--- START ---
/-! ### Coherence, the host, management -/

/-- R14, R235, R236, R404, R405: a miss starts a walk, where one of the 64 of its quarter is free, whose end fills the TLB;
a first access gives a page its class and another core's makes it shared; an eviction of a dirty line sends a write-back
under the line's version, which the home takes if that version stands; a record dropped makes its page shared; none of these
changes a byte. -/
def Sys2Proof.Claims.coherenceEvents : Prop :=
  ∀ (s : State) (core ctx page line k : Nat) (va : W64),
    let q := quarterOf core
    let a := va.toNat
    (field va 52 12 ≠ 0 ∨ 192 ≤ core ∨ (s.regionAt ctx a).isSome = true → exec (.pageWalk core ctx va) s = .next s) ∧
    (field va 52 12 = 0 → core < 192 → s.regionAt ctx a = none → s.tlbHit core ctx a = none →
      (s.tlb2Hit q ctx a = none → s.walkOf q ctx a = none → 64 ≤ (s.walks.filter fun w => w.quarter == q).length →
        exec (.pageWalk core ctx va) s = .next (s.post (.pageWalk core ctx va))) ∧
      (∀ t, s.tlb2Hit q ctx a = some t → s.walkOf q ctx a = none → eventGives s (.pageWalk core ctx va) fun u =>
        (∃ b, (⟨core, ctx, a / t.size * t.size, t.size, t.leaf, b⟩ : Tlb) ∈ u.tlb) ∧ u.tlb2 = s.tlb2 ∧ u.walks = s.walks) ∧
      (s.tlb2Hit q ctx a = none → s.walkOf q ctx a = none → (s.walks.filter fun w => w.quarter == q).length < 64 →
        eventGives s (.pageWalk core ctx va) fun u =>
        u.walks = ⟨q, ctx, a / 65536, s.walkEnd ctx a⟩ :: s.walks ∧ .pageWalk core ctx va ∈ u.agenda ∧
          u.tlb = s.tlb ∧ u.tlb2 = s.tlb2) ∧
      (∀ w, s.walkOf q ctx a = some w → ∀ r, s.leafOf (some core) ctx a = r →
        eventGives s (.pageWalk core ctx va) fun u => w ∉ u.walks ∧ (∀ e ∈ s.tlb, e ∈ u.tlb) ∧ match r with
          | .error _ => u.tlb = s.tlb ∧ u.tlb2 = s.tlb2
          | .ok (size, leaf) => (∃ b, (⟨core, ctx, a / size * size, size, leaf, b⟩ : Tlb) ∈ u.tlb) ∧
            (s.tlb2Hit q ctx a = none → (⟨q, ctx, a / size * size, size, leaf, false⟩ : Tlb) ∈ u.tlb2))) ∧
    (core < 192 → physExists (65536 * page) = true → (s.frameOf (65536 * page)).isSome = true →
      let cls (u : State) : Option PageClass := (u.pageRec (65536 * page)).map PageRec.cls
      (cls s = none → eventGives s (.pageMiss core page) fun u =>
        cls u = some (if q = homeOf (65536 * page) then .priv core else .shared)) ∧
      (∀ c, cls s = some (.priv c) → eventGives s (.pageMiss core page) fun u =>
        cls u = some (if c = core then .priv core else .shared)) ∧
      (cls s = some .shared → eventGives s (.pageMiss core page) fun u => cls u = some .shared) ∧
      (cls s = some .shared ∨ cls s = none → exec (.pageRecordDrop page) s = .next s) ∧
      ∀ c, cls s = some (.priv c) → eventGives s (.pageRecordDrop page) fun u => cls u = some .shared ∧
        ∀ p, s.pageRec (65536 * page) = some p → ∀ x ∈ u.cached, x.core = c → lineIn p.base p.size x.line = true →
          x.dirty = false ∧ x.excl = false ∧ c ∈ (u.dirLine x.line).sharers) ∧
    (s.writeBacks[k]? = none → exec (.writeBackArrival k) s = .next s) ∧
    (∀ b, s.writeBacks[k]? = some b →
      let d := s.dirLine b.line
      let current : Prop := d.owner = some b.core ∧ d.version = b.version ∧ s.lineOf b.core b.line = none
      eventGives s (.writeBackArrival k) fun u => u.writeBacks = s.writeBacks.eraseIdx k ∧
        (current → u.dirLine b.line = { d with owner := none }) ∧ (¬current → u.dir = s.dir)) ∧
    (noPartials s →
      let n : LineKey := (0, 0, line)
      (s.lineOf core n = none → exec (.lineEviction core line) s = .next s) ∧
      ∀ c, s.lineOf core n = some c → (∀ b, c.block = some b → exec (.lineEviction core line) s = .next s) ∧
        (c.block = none → eventGives s (.lineEviction core line) fun u =>
          (∀ x, x ∈ u.cached ↔ x ∈ s.cached ∧ x ≠ c) ∧
          (c.dirty = true → u.writeBacks = s.writeBacks ++ [⟨core, n, (s.dirLine n).version⟩] ∧ u.dir = s.dir) ∧
          (c.dirty = false → u.writeBacks = s.writeBacks ∧ (u.dirLine n).owner ≠ some core ∧
            core ∉ (u.dirLine n).sharers ∧ (u.dirLine n).version = (s.dirLine n).version)))

/-- R228, R398, R399, R414, R415, R433, R439-R441, R445, R449-R451: bring-up, partitions and contexts, the data plane, link
loss, resets, errors, attestation and the security version. -/
def Sys2Proof.Claims.hostAndManagement : Prop :=
  ∀ s : State,
    let fails (i : Instr) (step : Nat) : Prop := ∃ m : List W64, m.length = 8 ∧ m.getD 1 0 = BitVec.ofNat 64 step ∧
      exec i s = .next { s with bringup := if s.ctxs = [] then .recovery else s.bringup, mgmtOut := s.mgmtOut ++ [m] }
    let onward (b : Bringup) : Prop := exec (.bringUp true) s = .next (({ s with bringup := b } : State).post (.bringUp true))
    (s.bringup = .reset → ∀ ok,
      (ok = true → s.secVersion.toNat ≤ Config.fwVersion.toNat → onward .firmware) ∧
      (ok = false ∨ Config.fwVersion.toNat < s.secVersion.toNat →
        ∃ u m, exec (.bringUp ok) s = .next u ∧ u.bringup = .recovery ∧ u.mgmtOut = s.mgmtOut ++ [m])) ∧
    (s.bringup = .firmware → onward .stacks ∧ fails (.bringUp false) 2) ∧
    (s.bringup = .stacks → onward .ports ∧ fails (.bringUp false) 3) ∧
    (s.bringup = .ports → exec (.bringUp true) s = .next { s with bringup := .up } ∧ fails (.bringUp false) 4) ∧
    (s.bringup = .up ∨ s.bringup = .recovery → ∀ ok, exec (.bringUp ok) s = .next s) ∧
    (∃ u, exec .moduleReset s = .next u ∧ u.bringup = .reset ∧ u.mem = [] ∧ u.parts = [] ∧ u.ctxs = [] ∧
      u.launches = [] ∧ u.wgs = [] ∧ u.welts = [] ∧ u.phasers = [] ∧ u.locks = [] ∧ u.regions = [] ∧ u.copies = [] ∧
      u.tlb = [] ∧ u.host = s.host ∧ u.fused = s.fused ∧ u.secVersion = s.secVersion ∧ u.mgmtOut = s.mgmtOut) ∧
    (s.bringup ≠ .up → ∀ (p : PartSpec) (c : CtxSpec), exec (.partitionCreate p) s = .next s ∧
      exec (.contextCreate c) s = .next s) ∧
    (s.bringup = .up → ∀ p : PartSpec, (s.partOk p = false → fails (.partitionCreate p) 5) ∧
      (s.partOk p = true → p.imageVerifies = true → s.secVersion.toNat ≤ p.image.toNat →
        eventGives s (.partitionCreate p) fun u => ∃ q, u.parts = s.parts ++ [q] ∧ q.num = p.num.toNat ∧
          q.clusters = p.clusters ∧ q.engines = p.engines ∧ q.live = true ∧ q.image = p.image ∧
          q.phaserShare = p.phaserShare ∧ q.lockShare = p.lockShare ∧ q.overBase = p.overBase ∧ q.overSize = p.overSize ∧
          q.tvec.getLsbD 0 = true ∧ q.tvec.getLsbD 1 = false ∧ field q.tvec 2 46 = field p.tvec 2 46 ∧
          ∀ i < 4, q.coresOn i ≠ 0 → 64 * q.coresOn i ≤ q.quota i ∧ q.quota i ≤ 256 * q.coresOn i) ∧
      (s.partOk p = true → p.imageVerifies = false ∨ p.image.toNat < s.secVersion.toNat →
        eventGives s (.partitionCreate p) fun u => u.parts = s.parts ∧ u.bringup = .recovery ∧
          u.mgmtOut.length = s.mgmtOut.length + 1) ∧
      (s.partOk p = true → p.clusters ≠ [] ∧ p.clusters.Nodup ∧ (∀ c ∈ p.clusters, c < 52 ∧ s.enabled c = true) ∧
        (∀ c ∈ p.clusters, ∃ e ∈ p.engines, e.1 = c / 13) ∧
        ((s.parts.filter (·.live)).map (·.phaserShare)).sum + p.phaserShare ≤ 16384 ∧
        ((s.parts.filter (·.live)).map (·.lockShare)).sum + p.lockShare ≤ 65536)) ∧
    (s.bringup = .up → ∀ c : CtxSpec,
      let fits : Prop := (∃ q ∈ s.parts, q.live = true ∧ q.num = c.part.toNat) ∧ c.endpoints.length ≤ 256 ∧
        (∀ e ∈ c.endpoints, e.port < 32) ∧ ∀ d, c.detArea = some d → d.1 % 65536 = 0 ∧ d.2 % 65536 = 0
      (¬fits → fails (.contextCreate c) 6) ∧
      (fits → (s.ctxs.filter fun x => !x.ended).length < 4096 →
        eventGives s (.contextCreate c) fun u => ∃ x, u.ctxs = s.ctxs ++ [x] ∧
          (∀ y ∈ s.ctxs, y.ended = true ∨ y.num ≠ x.num) ∧ x.root = c.root ∧
          x.p1 = c.p1.getD (2 ^ 20) ∧ x.p2 = c.p2.getD (2 ^ 24) ∧ x.hangAt = c.hangAt.getD (2 ^ 32) ∧
          x.woundPatience = c.woundPatience.getD (2 ^ 22) ∧ x.slice = c.slice.getD (2 ^ 24) ∧
          (∀ i, i ∈ x.images ↔ i ∈ c.images ∧ i.coreRoles ≤ 4 ∧ i.copyRoles ≤ 24 ∧ i.bankRoles ≤ 32) ∧
          x.seed = [c.seed] ∧ x.part = c.part.toNat ∧ x.nextSeq = 1 ∧ x.nextCmd = 1 ∧ x.issued = 0 ∧
          x.matrix = 0x010329132F0F5FFF ∧ x.ended = false ∧ x.ending = false)) ∧
    (∀ (c : Nat) (cause : W64), c < s.ctxs.length →
      ((s.ctxAt c).ended = true → exec (.contextKill c cause) s = .next s) ∧
      ((s.ctxAt c).ended = false → (s.ctxAt c).awaitSync = true → ∃ u, exec (.contextKill c cause) s = .next u ∧
        (u.ctxAt c).ended = false ∧ .contextKill c cause ∈ u.agenda ∧ u.sent = s.sent) ∧
      ((s.ctxAt c).ended = false → (s.ctxAt c).awaitSync = false → (∀ x ∈ s.launches, x.ctx ≠ c) →
        (∀ g ∈ s.wgs, (s.launchOf g).ctx ≠ c ∨ g.st = .ended) → s.regions = [] →
        ∃ u, exec (.contextKill c cause) s = .next u ∧ (u.ctxAt c).ended = true ∧ u.mem = s.mem ∧
          (∀ p ∈ u.phasers, p.ctx ≠ c) ∧ (∀ r ∈ u.ranges, r.ctx = c → r.live = false) ∧
          (∀ k ∈ u.locks, k.ctx = c → k.holders = [] ∧ k.queue = []) ∧
          u.sent = s.sent ++ [((s.ctxAt c).control,
            completionFlit 4 0 ((s.ctxAt c).issued + 1) (s.ctxAt c).num.toNat 0 0 0)])) ∧
    (∀ (n : Nat) (ok : Bool), (s.parts.find? (fun p => p.live && p.num == n) = none →
        exec (.partitionReset n ok) s = .next s) ∧
      ∀ p, s.parts.find? (fun p => p.live && p.num == n) = some p →
        ((∀ x ∈ s.ctxs, x.part ≠ n ∨ x.ended = true) →
          (ok = true → s.secVersion.toNat ≤ p.image.toNat → exec (.partitionReset n ok) s = .next s) ∧
          (ok = false ∨ p.image.toNat < s.secVersion.toNat → eventGives s (.partitionReset n ok) fun u =>
            u.bringup = .recovery ∧ u.mgmtOut.length = s.mgmtOut.length + 1 ∧ (∀ q < 4, ∀ i < 48,
              countOf p.num ((u.ringAt q).at_ i) = 0) ∧
            ∀ c < 192, s.partOf c = some p → p.clusters.contains (s.clusterOf c) = true →
              (u.coreAt c).tokens = 0)) ∧
        ∀ c, c < s.ctxs.length → (s.ctxAt c).part = n → (s.ctxAt c).ended = false → (s.ctxAt c).ending = false →
          eventGives s (.partitionReset n ok) fun u => (u.ctxAt c).ending = true ∧ .contextKill c 0 ∈ u.agenda ∧
            .partitionReset n ok ∈ u.agenda) ∧
    (∀ port : Nat, (eventGives s (.wormusPortRestore port) fun u => ∀ q, q ∈ u.lost ↔ q ∈ s.lost ∧ q ≠ port) ∧
      eventGives s (.wormusLinkLoss port) fun u => (∀ q, q ∈ u.lost ↔ q ∈ s.lost ∨ q = port) ∧
        ∀ c, c < s.ctxs.length → (s.ctxAt c).ended = false → (s.ctxAt c).controlPort = some port →
          (u.ctxAt c).awaitSync = true ∧ ((s.ctxAt c).control, completionFlit 3 9 (s.ctxAt c).issued
            (s.ctxAt c).num.toNat ((s.ctxAt c).nextCmd - 1) 0 0) ∈ u.sent) ∧
    (∀ (c n : Nat) (va : W64) (bs : List Byte) (ls : List Loc), noPartials s →
      let xl (need : Need) (n : Nat) := (List.range n).mapM fun i => s.translate none c 0 need (va + BitVec.ofNat 64 i)
      (memoriesWf s → xl .store bs.length = .ok ls → (ls.map cellOf).Nodup → (∀ l ∈ ls, ¬inRegion l) →
        ∃ u, exec (.hostDataWrite c va bs) s = .next u ∧ u.dataOut = s.dataOut ++ [(c, true, [])] ∧
          (∀ i (h : i < ls.length), u.getByte ls[i] = bs.getD i 0 ∧ u.homeByte ls[i] = bs.getD i 0) ∧
          (∀ l, (∀ b ∈ ls, cellOf l ≠ cellOf b) → u.getByte l = s.getByte l) ∧
          ∀ i, sameRegisters (s.weltAt i) (u.weltAt i)) ∧
      (∀ e, xl .store bs.length = .error e →
        exec (.hostDataWrite c va bs) s = .next { s with dataOut := s.dataOut ++ [(c, false, [])] }) ∧
      (xl .load n = .ok ls → (∀ l ∈ ls, s.badLoc l = false) →
        eventGives s (.hostDataRead c va n) fun u => u.dataOut = s.dataOut ++ [(c, true, ls.map s.hostByte)]) ∧
      (xl .load n = .ok ls → (∃ l ∈ ls, s.badLoc l = true) →
        exec (.hostDataRead c va n) s = .next { s with dataOut := s.dataOut ++ [(c, false, [])] }) ∧
      (∀ e, xl .load n = .error e →
        exec (.hostDataRead c va n) s = .next { s with dataOut := s.dataOut ++ [(c, false, [])] })) ∧
    (∀ (c : Nat) (nonce : List Byte), c < s.ctxs.length → (s.ctxAt c).ended = false → nonce.length = 32 →
      ∃ r, exec (.attestationRequest c nonce) s = .next { s with mgmtOut := s.mgmtOut ++ [r] } ∧ r.length = 2103 ∧
        r.getD 0 0 = 1 ∧ r.getD 1 0 = Config.serial ∧ r.getD 2 0 = BitVec.ofNat 64 ((s.ctxAt c).part * 2 ^ 12 + (s.ctxAt c).num.toNat) ∧
        (∀ i < 4, r.getD (3 + i) 0 = wordAt nonce i) ∧
        (∀ i < 6, r.getD (13 + i) 0 = wordAt (sha384 (s.partNum (s.ctxAt c).part).imageBody) i) ∧
        (∀ i < 6, r.getD (19 + i) 0 = wordAt (sha384 ((s.ctxAt c).images.flatMap (·.body))) i) ∧
        r.getD 25 0 = BitVec.ofNat 64 (Config.fwVersion.toNat + (s.partNum (s.ctxAt c).part).image.toNat * 2 ^ 32) ∧
        r.getD 26 0 = 0) ∧
    (∀ (v : BitVec 32) (sig : List Byte),
      let raised : Prop := Config.commandVerifies v sig = true ∧ s.secVersion.toNat < v.toNat
      (raised → exec (.securityVersionRaise v sig) s = .next { s with secVersion := v }) ∧
      (¬raised → exec (.securityVersionRaise v sig) s = .next s)) ∧
    (∀ (a c : Nat), c < s.ctxs.length → (s.ctxAt c).ended = false → eventGives s (.uncontainedError a [c]) fun u =>
      .contextKill c 0x28 ∈ u.agenda ∧ u.mgmtOut = s.mgmtOut ++ [[BitVec.ofNat 64 (3 * 2 ^ 56), BitVec.ofNat 64 a, 1,
        BitVec.ofNat 64 (s.ctxAt c).num.toNat, 0, 0, 0, 0]]) ∧
    ∀ counts : List W64,
      let cs := (List.range 16).map fun i => s.corrected.getD i 0 + (counts.getD i 0).toNat
      (s.countsDue = false → exec (.correctedErrorReport counts) s = .next { s with corrected := cs }) ∧
      (s.countsDue = true → ∃ m : List W64, m.length = 8 ∧ m.getD 0 0 = BitVec.ofNat 64 (4 * 2 ^ 56) ∧
        (∀ i < 16, field (m.getD (1 + i / 4) 0) (16 * (i % 4)) 16 = min (cs.getD i 0) 65535) ∧
        exec (.correctedErrorReport counts) s = .next { s with
          mgmtOut := s.mgmtOut ++ [m], corrected := List.replicate 16 0, countedAt := s.now })

/-! ### Statements in parts -/

/-- R143, R146, R53: what IDENT gives, and how RNG draws. -/
def Obligations.IdentityAndRandomNumbers : Prop := Claims.identGivesPlace ∧ Claims.rngDrawsPhilox

/-- R132, R133: the uniform forms with two sources, one source or an immediate. -/
def Obligations.UniformArithmetic : Prop := Claims.uniformTwoSource ∧ Claims.uniformOneSource

/-- R130: the bit operations and the shifts of the X form. -/
def Obligations.VectorTypedBitsAndShifts : Prop := Claims.vectorTypedBits ∧ Claims.vectorTypedShifts

/-- R130, R131, R134, R136: what CMP and the mask instructions write. -/
def Obligations.MaskResults : Prop := Claims.compareWritesMask ∧ Claims.maskInstructions

/-- R267, R270, R273-R275, R277: what each store writes, and where. That stores take their place in the coherence order as
they issue is the model's choice (log 13). -/
def Obligations.StoresWriteTheirBytes : Prop := Claims.storesWriteTheirBytes ∧ Claims.compressStorePacks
--- END ---
▸ **Prompt**: All lines that include the word "else" must be copied from the material above.

▸ **Answer for the task**:
        cls u = some (if q = homeOf (65536 * page) then .priv core else .shared)) ∧
        cls u = some (if c = core then .priv core else .shared)) ∧
      exec i s = .next { s with bringup := if s.ctxs = [] then .recovery else s.bringup, mgmtOut := s.mgmtOut ++ [m] }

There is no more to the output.